Data Science Interview Questions and Answers
Question - 91 : - How and by what methods data visualisations can be effectively used?
Answer - 91 : - Data visualisation is greatly helpful while creation of reports. There are quite a few reporting tools available such as tableau, Qlikview etc. which make use of plots, graphs etc for representing the overall idea and results for analysis. Data visualisations are also used in exploratory data analysis so that it gives us an overview of the data.
Question - 92 : - You are given a data set consisting of variables with more than 30 per cent missing values. How will you deal with them?
Answer - 92 : - If 30 per cent data is missing from a single column then, in general, we remove the column. If the column is too important to be removed we may impute values. For imputation, several methods can be used and for each method of imputation, we need to evaluate the model. We should stick with one that model which gives us the best results and generalises well to unseen data.
Question - 93 : - What is skewed Distribution & uniform distribution?
Answer - 93 : - The skewed distribution is a distribution in which the majority of the data points lie to the right or left of the centre. A uniform distribution is a probability distribution in which all outcomes are equally likely.

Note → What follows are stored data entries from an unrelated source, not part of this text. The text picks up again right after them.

/-- R143: no step depends on `SE_ACKSTAT`, but CTRL's step of `BUS.CHKACK`, which only copies it to RES: two states that
differ in nothing else take the same step. -/
def Obligations.AcknowledgmentIsNeverEnforced : Prop :=
  (∀ (s : State) (x : Option Bool), ¬ (nextMove s = .ctrl ∧ s.cur = some (encode .busChkack)) →
    AgreeButAck (step s) (step { s with seAckstat := x })) ∧
  (∀ (s : State) (a : Bool), s.ready = false → s.fault = none → s.seAckstat = some a →
    exec .busChkack s = .next { s with res := some (if a then 0x01 else 0x00), ready := true })

/-- R48: the bus trace is empty at reset; only the ENGINE writes it, and it appends one event: the one of the request it
completes. -/
def Obligations.OnlyTheEngineExtendsTheTrace : Prop :=
  (∀ s t : State, step s = .next t → t.busTrace ≠ s.busTrace →
    nextMove s = .engine ∧
    ((s.seStartReq = true ∧ t.busTrace = s.busTrace ++ [.start]) ∨
     (s.seStopReq = true ∧ t.busTrace = s.busTrace ++ [.stop]) ∨
     (s.seTxPend = true ∧ ∃ a, t.busTrace = s.busTrace ++ [.byte s.txByte a]))) ∧
  ∀ (l : Launch) (inp : Inputs) (d : Nat), (State.powerOn l inp d).busTrace = []

/-- The register images of R38: the bits stand where it says, the reserved bits and `SE_IE` read 0, and `TMR_IE` reads 0
(R37). -/
def Obligations.EngineRegisterImages : Prop :=
  ∀ s : State,
    s.seCtrl.getLsbD 0 = s.seStartReq ∧ s.seCtrl.getLsbD 1 = s.seStopReq ∧ s.seCtrl.extractLsb' 2 6 = 0 ∧
    (∀ a, s.seAckstat = some a → ∃ v, s.seStat = some v ∧
      v.getLsbD 0 = s.seDone ∧ v.getLsbD 1 = a ∧ v.extractLsb' 2 6 = 0) ∧
    s.tmrIe = false ∧ s.seIe = false

/-! ## The timer -/

/-- The timer primitives (R255, R257, R258): each writes what its rule says and nothing else; a read is the count,
or after an overflow with `havoc` a value of the timer's width that nothing fixes (R259). -/
def Obligations.TimerPrimitives : Prop :=
  ∀ s : State,
    tmrClear s = { s with tmrCnt := 0, tmrOvf := false } ∧
    tmrRun s = { s with tmrOn := true } ∧
    tmrHalt s = { s with tmrOn := false } ∧
    (s.tmrOvf = false ∨ s.launch.ovfMode = .wrap → tmrRead s = s.tmrCnt) ∧
    (s.tmrCnt < 2 ^ s.launch.tmrWidth → tmrRead s < 2 ^ s.launch.tmrWidth)

/-- The count a measurement gives (R198, R256, V11): a running timer counts the ticks modulo `2^W` and remembers that it
passed its maximum; a stopped one keeps its count. -/
def Obligations.TimerCountsTheTicks : Prop :=
  ∀ (n : Nat) (s : State), s.tmrCnt < 2 ^ s.launch.tmrWidth →
    (s.tmrOn = true → ticks n s = { s with
      now := s.now + n, tmrCnt := (s.tmrCnt + n) % 2 ^ s.launch.tmrWidth,
      tmrOvf := s.tmrOvf || decide (2 ^ s.launch.tmrWidth ≤ s.tmrCnt + n) }) ∧
    (s.tmrOn = false → ticks n s = { s with now := s.now + n })

/-! ## The decoder -/

/-- R182 and R183: the two decision functions, with their boundaries. -/
def Obligations.ThresholdFunctions : Prop :=
  (∀ (l : Launch) (n : Nat), classify l n = true ↔
    0x1F ≤ n ∧ (l.leaderMax = none ∨ ∃ m, l.leaderMax = some m ∧ n ≤ m)) ∧
  (∀ l : Launch, l.leaderMax = none → classify l 0x1F = true ∧ classify l 0x1E = false) ∧
  (∀ n : Nat, bitOf n = true ↔ 0x04 ≤ n) ∧
  bitOf 4 = true ∧ bitOf 3 = false ∧ bitOf 0 = false ∧ (∀ w : Nat, 6 ≤ w → bitOf (2 ^ w - 1) = true)

/-- R185, R186 and R188: the steps of `DEBOUNCE`, `LDR_WAIT_HIGH` and `LDR_MEASURE`, in `DEC.FRAME` and `DEC.SERVICE`
alike. The leader is classified by the count, or after an overflow with `havoc` by a value that nothing fixes. -/
def Obligations.LeaderSteps : Prop :=
  ∀ (s : State) (i : Instr), i = .decFrame ∨ i = .decService → s.ready = false → s.fault = none →
    (∀ t0, s.dstate = .debounce → s.dlyT0 = some t0 → s.now < t0 + s.launch.tDebounce → exec i s = .next s) ∧
    (∀ t0, s.dstate = .debounce → s.dlyT0 = some t0 → t0 + s.launch.tDebounce ≤ s.now →
      exec i s = .next { s with ind := true, dstate := .ldrWaitHigh }) ∧
    (s.dstate = .ldrWaitHigh → s.irAt s.now = false → exec i s = .next s) ∧
    (s.dstate = .ldrWaitHigh → s.irAt s.now = true →
      exec i s = .next { s with tmrCnt := 0, tmrOvf := false, tmrOn := true, dstate := .ldrMeasure }) ∧
    (s.dstate = .ldrMeasure → s.irAt s.now = true → exec i s = .next s) ∧
    (s.dstate = .ldrMeasure → s.irAt s.now = false → s.tmrCnt < 2 ^ s.launch.tmrWidth →
      ∃ v n : Nat, v < 2 ^ s.launch.tmrWidth ∧
        (s.tmrOvf = false ∨ s.launch.ovfMode = .wrap → v = s.tmrCnt ∧ n = s.draws) ∧
        exec i s = .next { s with
          tmrOn := false, leaderOk := classify s.launch v, dstate := .ldrWaitLow, draws := n })

/-- R189: the `LDR_WAIT_LOW` step and the gate. -/
def Obligations.GateStep : Prop :=
  ∀ (s : State) (i : Instr), i = .decFrame ∨ i = .decService → s.ready = false → s.fault = none →
    s.dstate = .ldrWaitLow →
    (s.irAt s.now = s.launch.bitMeasLevel → exec i s = .next s) ∧
    (s.irAt s.now ≠ s.launch.bitMeasLevel → s.launch.gate = .gated → s.leaderOk = false →
      exec i s = .next { s with dstate := .complete }) ∧
    (s.irAt s.now ≠ s.launch.bitMeasLevel → s.launch.gate ≠ .gated ∨ s.leaderOk = true →
      exec i s = .next { s with fidx := some 0, bidx := some 0, dstate := .bitSeek })

/-- R190 and R192: the steps of `BIT_SEEK` and `BIT_MEASURE`. The bit is stored at position `7 − BIDX` of byte `FIDX` and
the indices advance; every other byte of the frame is kept. -/
def Obligations.BitSteps : Prop :=
  ∀ (s : State) (i : Instr), i = .decFrame ∨ i = .decService → s.ready = false → s.fault = none →
    (s.dstate = .bitSeek → s.irAt s.now ≠ s.launch.bitMeasLevel → exec i s = .next s) ∧
    (s.dstate = .bitSeek → s.irAt s.now = s.launch.bitMeasLevel →
      exec i s = .next { s with tmrCnt := 0, tmrOvf := false, tmrOn := true, dstate := .bitMeasure }) ∧
    (s.dstate = .bitMeasure → s.irAt s.now = s.launch.bitMeasLevel → exec i s = .next s) ∧
    (∀ (fi : Fin 4) (bi : Fin 8), s.dstate = .bitMeasure → s.irAt s.now ≠ s.launch.bitMeasLevel →
      s.fidx = some fi → s.bidx = some bi → s.tmrCnt < 2 ^ s.launch.tmrWidth →
      ∃ (v n : Nat) (b : Byte), v < 2 ^ s.launch.tmrWidth ∧
        (s.tmrOvf = false ∨ s.launch.ovfMode = .wrap → v = s.tmrCnt ∧ n = s.draws) ∧
        (∀ k, k < 8 → b.getLsbD k =
          if k = 7 - bi.val then decide (0x04 ≤ v) else (s.frame.get fi).getLsbD k) ∧
        exec i s = .next
          (if bi.val < 7 then
            { s with tmrOn := false, draws := n, frame := s.frame.set fi b,
                     bidx := some (bi + 1), dstate := .bitSeek }
          else if fi.val < 3 then
            { s with tmrOn := false, draws := n, frame := s.frame.set fi b,
                     fidx := some (fi + 1), bidx := some 0, dstate := .bitSeek }
          else
            { s with tmrOn := false, draws := n, frame := s.frame.set fi b, dstate := .complete }))

/-- R194: the `COMPLETE` step ends `DEC.FRAME` and `DEC.SERVICE`. -/
def Obligations.FrameComplete : Prop :=
  ∀ (s : State) (i : Instr), i = .decFrame ∨ i = .decService → s.ready = false → s.fault = none →
    s.dstate = .complete →
    exec i s = .next { s with tmrOn := false, ind := false, dstate := .idle, ready := true }

/-- The presence check of `DEC.SERVICE` (R222) and `DEC.CHECK` (R220). -/
def Obligations.PresenceChecks : Prop :=
  ∀ s : State, s.ready = false → s.fault = none →
    (s.dstate = .idle → s.presentAt s.now = true →
      exec .decService s = .next { s with res := some 0x01, dlyT0 := some s.now, dstate := .debounce }) ∧
    (s.dstate = .idle → s.presentAt s.now = false →
      exec .decService s = .next { s with res := some 0x00, ready := true }) ∧
    (s.dstate ≠ .idle → exec .decService s = exec .decFrame s) ∧
    (s.presentAt s.now = true → exec .decCheck s = .next { s with res := some 0x01, ready := true }) ∧
    (s.presentAt s.now = false → exec .decCheck s = .next { s with res := some 0x00, ready := true })

/-- `FRM.READ` (R210) and `LDR.READ` (R212). No command word encodes an index of 4 or more (R96); that
such an index stops with `noSuchByte` is the model's choice (log entry 10). -/
def Obligations.FrameAndFlagReads : Prop :=
  ∀ s : State, s.ready = false → s.fault = none →
    exec (.frmRead 0) s = .next { s with res := some s.frame.byte0, ready := true } ∧
    exec (.frmRead 1) s = .next { s with res := some s.frame.byte1, ready := true } ∧
    exec (.frmRead 2) s = .next { s with res := some s.frame.byte2, ready := true } ∧
    exec (.frmRead 3) s = .next { s with res := some s.frame.byte3, ready := true } ∧
    (∀ k, 4 ≤ k → exec (.frmRead k) s = .fault .noSuchByte) ∧
    (s.leaderOk = true → exec .ldrRead s = .next { s with res := some 0x01, ready := true }) ∧
    (s.leaderOk = false → exec .ldrRead s = .next { s with res := some 0x00, ready := true })

/-- R74: `FrameWrite` changes one bit of one byte and nothing else, so that after all eight bits of a byte are written it
holds exactly those bits, whatever it held before. -/
def Obligations.FrameWriteChangesOneBit : Prop :=
  ∀ (s : State) (i : Fin 4) (p : Fin 8) (b : Bool),
    (∀ k, k < 8 → ((frameWrite i p b s).frame.get i).getLsbD k =
      if k = p.val then b else (s.frame.get i).getLsbD k) ∧
    (∀ j, j ≠ i → (frameWrite i p b s).frame.get j = s.frame.get j) ∧
    { frameWrite i p b s with frame := s.frame } = s ∧
    ∀ v : Byte,
      ((List.finRange 8).foldl (fun t q => frameWrite i q (v.getLsbD q.val) t) s).frame.get i = v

Question - 94 : - How to keep only the top 2 most frequent values as it is and replace everything else as ‘Other’?
Answer - 94 : - 
"s = pd.Series(np.random.randint(1, 5, [12]))
print(s.value_counts())
s[~s.isin(ser.value_counts().index[:2])] = 'Other'
s"
Question - 95 : - How to convert the index of a series into a column of a dataframe?
Answer - 95 : - df = df.reset_index() will convert index to a column in a pandas dataframe.
Question - 96 : - Define GroupBy in Pandas?
Answer - 96 : - groupby is a special function in pandas which is used to group rows together given certain specific columns which have information for categories used for grouping data together.
Question - 97 : - Describe Data Operations in Pandas?
Answer - 97 : - Common data operations in pandas are data cleaning, data preprocessing, data transformation, data standardisation, data normalisation, data aggregation.
Question - 98 : - What is Data Aggregation?
Answer - 98 : - Data aggregation is a process in which aggregate functions are used to get the necessary outcomes after a groupby. Common aggregation functions are sum, count, avg, max, min.
Question - 99 : - How to convert a numpy array to a dataframe of given shape?
Answer - 99 : - If matrix is the numpy array in question: df = pd.DataFrame(matrix) will convert matrix into a dataframe.
Question - 100 : - How to get frequency counts of unique items of a series?
Answer - 100 : - pandas.Series.value_counts gives the frequency of items in a series.